Apple is taking a new approach to training AI models. This avoids collecting or copying user content from your iPhone or Mac.
According to a recent blog post, the company plans to continue relying on synthetic data (constructed data used to mimic the behavior of users) and discriminatory privacy to improve features such as email summary without accessing personal emails or messages.
For users who choose Apple’s device analytics program, their AI models compare messages like synthetic emails with small samples of real users’ content stored locally on the device. The device then identifies which of the synthetic messages that match the user sample most closely and sends information back to Apple about the selected match. Actual user data never leaves the device, and Apple says it only receives aggregated information.
This technique allows Apple to improve the model of long-form text generation tasks without collecting actual user content. This is an extension of the company’s long-standing use of discriminatory privacy, helping to introduce randomized data into a broader dataset and protect individual identities. Since 2016, Apple has used this method to understand usage patterns in line with the company’s protection policy.
Improvements to Genmoji and other Apple Intelligence features
The company has already used differences in privacy to improve features like Genmoji. This feature collects general trends about the most popular prompts without linking prompts to a particular user or device. In future releases, Apple will apply similar methods to other Apple intelligence features, including Image Playground, Image Wand, Memories creation, and writing tools.

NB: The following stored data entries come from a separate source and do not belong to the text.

/-- A line port beside its registers. -/
structure LinePort where
  /-- LINK and TIME blocks due, forwarded blocks, blocks of MGMT_UP and BEACON units (R297) -/
  link : List Block := []
  fwd : List Block := []
  own : List Block := []
  /-- the last block sent, whether it went as a burst in the LX3 form, the block before it, and the blocks sent since the last
  sync word (R279, R288) -/
  sent : Option Block := none
  burst : Bool := false
  before : Option Block := none
  coded : Nat := 0
  asm : List Assembly := []
  /-- an ANNOUNCE of the port waits for its ANSWER -/
  announced : Bool := false
  /-- the cycle in which the last ANNOUNCE of the port began (R306) -/
  announceAt : Option Nat := none
  /-- the silence of 1 s after a failed attempt runs (R291) -/
  silent : Bool := false
  /-- the agreed mode, and whether both ends allow fallback (R288) -/
  agreed : Nat := 0
  fallback : Bool := false
  /-- the mode left for a MODE_UP attempt (R293) -/
  upFrom : Option Nat := none
  /-- the mode in which HALF_M is entered 1,000 us after an ANSWER, the verdicts or a RETRAIN (R288, R291, R292) -/
  train : Option Nat := none
  /-- no further fallback after a failed MODE_UP (R293) -/
  noFall : Bool := false
  /-- CCHK failures and blocks in CHECK; own verdict; the peer's (R290) -/
  checkFails : Nat := 0
  passed : Option Bool := none
  peerPassed : Option Bool := none
  /-- blocks received in UP, failures in a row, and the numbers of the failing blocks among the last 1,024 (R292) -/
  received : Nat := 0
  badRun : Nat := 0
  bad : List Nat := []
  /-- bits that differed in the sync word found last (R289) -/
  syncErrs : Nat := 0
  /-- wake patterns sent, and the queue entries that wait since they failed (R299) -/
  wakes : Nat := 0
  waited : List SchedEntry := []
  /-- time transfer: the next SEQ of the master; SEQ, t1, t2 and t3 of the slave's exchange (R304, R305) -/
  seq : Nat := 0
  sync : Option (Nat × Stamp × Stamp) := none
  t3 : Option Stamp := none
  /-- time sets that a load or step has spoiled: moves seen at t1 (R336) -/
  moves : Nat := 0
  /-- HCP jobs that wait for the port to train again (R306) -/
  jobs : List Nat := []
  /-- the loopback of the port passed at the last boot (R116) -/
  loopOk : Bool := false
  deriving DecidableEq, Repr

/-! ## HCP jobs (R132, R144) -/

/-- A flash command of an HCP job, or of the Supervisor's own work. -/
structure Piece where
  op : Nat
  off : Nat
  data : Bytes
  deriving DecidableEq, Repr

/-- A command answered ACCEPTED whose completion is due: its packet fields, its opcode, and what it works on. Opcodes 0x10000, a move of
flash content, and 0x10001, the erase behind it, are work of the Supervisor's own that answers nobody (R436). -/
structure Job where
  hdr : Hdr
  opcode : Nat
  arg : Nat
  par : Bytes
  data : Bytes
  /-- flash commands of the job that have ended; one of them is with FLC -/
  step : Nat := 0
  busy : Bool := false
  /-- the reply parameters of a completion OK that brings none of its own -/
  onOk : Bytes := []
  /-- the flash commands of the Supervisor's own work -/
  own : List Piece := []
  deriving DecidableEq, Repr

/-- Whether a job is the Supervisor's own. -/
def Job.isOwn (j : Job) : Bool := j.opcode ≥ 0x10000

/-- The packet fields of a command that the host sends: transport, SEQ, and in a session its counter and tag (R129, R142). -/
structure CmdHead where
  tp : Tp
  seq : Half
  auth : Option (Word × BitVec 64)
  deriving DecidableEq, Repr

/-- What a user cluster's program does with a USER_CALL while the call is handed over: it goes on working, it answers with reply
parameters and data, or it has the Supervisor decrypt the delivery record at an address of its region and answers with the plaintext
(R42, R149, R156). -/
inductive UserAct where
  | later
  | answer (params data : Bytes)
  | decrypt (addr : Word)
  deriving DecidableEq, Repr

/-- A rate of the UART that waits for the reply of its TRANSPORT_CFG to be sent in full (R141): the transport, the SEQ and the rate code; on a
line port the packets that are still to be sent, the reply among them. -/
structure RateNext where
  tp : Nat
  seq : Nat
  rate : Nat
  ahead : Nat := 0
  deriving DecidableEq, Repr

/-- What the host sends on HPORT from the instruction byte of a transaction on (R135). -/
structure HostSend where
  instr : Byte := 0x02
  bytes : Bytes
  deriving DecidableEq, Repr

/-- The data of a USER_CALL, with what the user cluster's program does with the call at once (R149, R156). -/
structure CallData where
  bytes : Bytes
  act : UserAct := .later
  deriving DecidableEq, Repr

/-- A reply of the regulator to a read: its word, the packet error code behind it, and whether it was not acknowledged (R81). -/
structure PmbReply where
  word : Half
  code : Byte
  nack : Bool := false
  deriving DecidableEq, Repr

/-- A word read from the regulator behind tries that failed: so many were not acknowledged, so many had a bad packet error code (R81,
R85). -/
structure PmbTries where
  word : Half
  nacks : Nat := 0
  pecs : Nat := 0
  deriving DecidableEq, Repr

/-- The level of a port's converter: whether a sample has reached full scale, and whether the level has been above -6 dBFS for 2 us with
no rise in the last 10 us (R160). -/
structure Overload where
  clip : Bool
  high : Bool
  deriving DecidableEq, Repr

/-- A calibration window: the image rejection measured in it, and its highest channel level in quarter dBm (R189). -/
structure CalWindow where
  rej : Byte
  level : Half
  deriving DecidableEq, Repr

/-- A lane with the seconds for which none of its windows has completed (R189). -/
structure CalAge where
  lane : Fin 128
  secs : Byte
  deriving DecidableEq, Repr

/-- How an initialisation of the DRAM ended: the step that failed as INIT_ERR codes it, or 0, and whether the signature of a
self-refresh came back (R453, R455). -/
structure TrainEnd where
  fail : BitVec 4
  kept : Bool
  deriving DecidableEq, Repr

/-- An initiator of an access, numbered as in error log entries (R482): 0 to 23 the cores, 24 HPORT and so on to 34. -/
abbrev Who := Fin 35

/-- A register field of an instruction. -/
abbrev RegF := BitVec 5

/-- A core by its number. -/
abbrev CoreNo := Fin 24

/-! ## Power, clocks, boot (R76 to R128) -/

/-- What follows a boot (R49, R105): operation in RUN; LISTEN for the exchange of a wake source of HIBERNATE, by its bit of
RAISE_CAUSE; or the resting state of the configuration image after a park. -/
inductive BootAfter where
  | run | wake (cause : Nat) | recover
  deriving DecidableEq, Repr

/-- A voltage request (R83, R84): the target whose write is in progress, the one whose acknowledgement is awaited, the last one
that waits, the retries made, and the VOUT_COMMAND data last sent (R81). Targets count 5 mV. -/
structure PmbState where
  sending : Option Nat := none
  awaiting : Option Nat := none
  next : Option Nat := none
  retries : Nat := 0
  word : Nat := 0
  /-- the bytes of the write sent last: address, command, data and packet error code (R81, R83) -/
  frame : Bytes := []
  /-- CLEAR_FAULTS commands sent (R80) -/
  clears : Nat := 0
  /-- the exponent N of VOUT_MODE as read at boot (R81) -/
  exp : Int := -9
  /-- retries of the present poll (R85) -/
  pollRetries : Nat := 0
  deriving DecidableEq, Repr

/-- A Last Mile flush (R101): whether it was ordered by LMCFG.FLUSH, its trip in cycles of the model's clock and in ticks of network
time, and whether its slot is sealed. -/
structure Flush where
  orderly : Bool
  tripCyc : Nat
  tripNt : Nat
  sealed : Bool
  deriving DecidableEq, Repr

In the case of Genmoji, the company anonymously votes for participating devices to determine whether a particular prompt fragment has been seen. Each device responds with a loud signal. Some responses reflect actual use, while others are randomized. This approach makes only widely used terms visible to Apple, ensuring that individual responses cannot be traced back to the user or device, the company says.
Curation of synthetic data for better email summary
The above method works well with regard to short prompts, but Apple needed a new approach to more complex tasks, such as summarizing emails. For this reason, Apple generates thousands of sample messages, and these composite messages are converted to numerical representations or “embedded” based on language, tone, and topic. Participating user devices compare the embedding with a locally stored sample. Again, only the selected matches are shared, not the content itself.
Apple collects the most frequently selected synthetic embeddings from participating devices and uses them to improve training data. Over time, this process will allow the system to generate more relevant and realistic synthetic emails, helping Apple improve the AI output of summary and text generation without obvious compromise on user privacy.
Available in beta
Apple deploys its systems in beta versions of iOS 18.5, iPados 18.5, and MacOS 15.5. According to Mark Garman of Bloomberg, Apple is trying to address the challenges of AI development in this way. This includes fallouts due to slower deployment of features and changes in leadership of the SIRI team.
It remains to be seen whether that approach actually results in more useful AI output, but it shows a clear general effort to balance user privacy with model performance.
(Photo by photo)
See: ChatGpt got another viral moment with the trend of “AI action figures”
Want to learn more about AI and big data from industry leaders? Check out the AI & Big Data Expo in Amsterdam, California and London. The comprehensive event will be held in collaboration with other major events, including the Intelligent Automation Conference, Blockx, Digital Transformation Week, and Cyber Security & Cloud Expo.
Check out other upcoming Enterprise Technology events and webinars with TechForge here.